The example of Dermochelys migrating was not put forward to indicate
metabolic similarity between mammals and reptiles. It seems not
sequitur that a similar response, as migration in this case, indicates
a similar metabolism (although it may indicate similarity in activity,
at least that required for migrating), as in the example of
Dermochelys, for it has quite a lower resting metabolism than mammals.
I put forward that example because of being under the impression that
you suggested Gregory Paul required to hypothesize a similar
metabolism for Mesozoic marine reptiles and mammals to dismiss the
evidence from Mesozoic marine reptiles in northern latitudes, while he
was supporting no ectotherm reaches the northern slope.
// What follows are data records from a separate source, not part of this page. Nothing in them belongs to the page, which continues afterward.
-- ==== Sys2Proof/Machine/Core.lean ====
section
/-! DEFINITION. The machine behind the host's interface. -/

def Sys2Proof.core : Host.Core :=
  { State := Sys2Proof.Machine.State, Fault := Sys2Proof.Machine.Fault,
    Refusal := Sys2Proof.Machine.Refusal, step := Sys2Proof.Machine.step,
    reset := Sys2Proof.Machine.State.reset }
end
>    I am also certain that the hot air I spew here is tempered by the fact of 
> missing information: we are not so fully well-sampled that we can make such 
> bald assertions without being vulnerable to attack... Greg Paul is relying on 
> the fact that we lack the distribution of fossils to assert that we are 
> correctly sampling the fauna in order to constrain our theories to fit. This 
> is easily assailable because it's reflected by sampling biases. Supporting a 
> sampling vacuum as a reflection of the real faunal record does us no good.
>
I do not agree too much. While you are right that his hypotheses may
not be true, we always base our hypothesis on the information
currently available, do not wait till all the information possible is
available to reconstruct the more likely scenarios. So knowledge is
perfectible, yes, but thanks to this, we can use our recently
generated theorization (if logical) for application, or, more
basically, to test. If scientists find only a skull, they start
theorizing about its phylogenetic relationships, instead of waiting
until the rest of the skeleton is found to be sure it does not
contradict (which it may conceivably do) the relationships they
inferred from the skull. After all, most of our phylogenetic
hypotheses can turn out to be wrong when new specimens (thus
information) appears or when some brilliant dude recognizes new
characters. Even functional hypotheses may conceivably be challenged
by new information. I do not think either that we need to hypothesize
the sampling is enough to propose hypotheses: how would we be sure
sampling is enough, if conceivably we may never know the actual
original diversity of an ecosystem now associated in a fossil site?
What we are left with, in my view, is that Gregory Paul's hypothesis
of faunal composition is the one requiring less ad-hoc hypotheses
(hypotheses of presence of taxa) and thus, the most parsimonious, even
if not certain, and thus, should be the most favoured.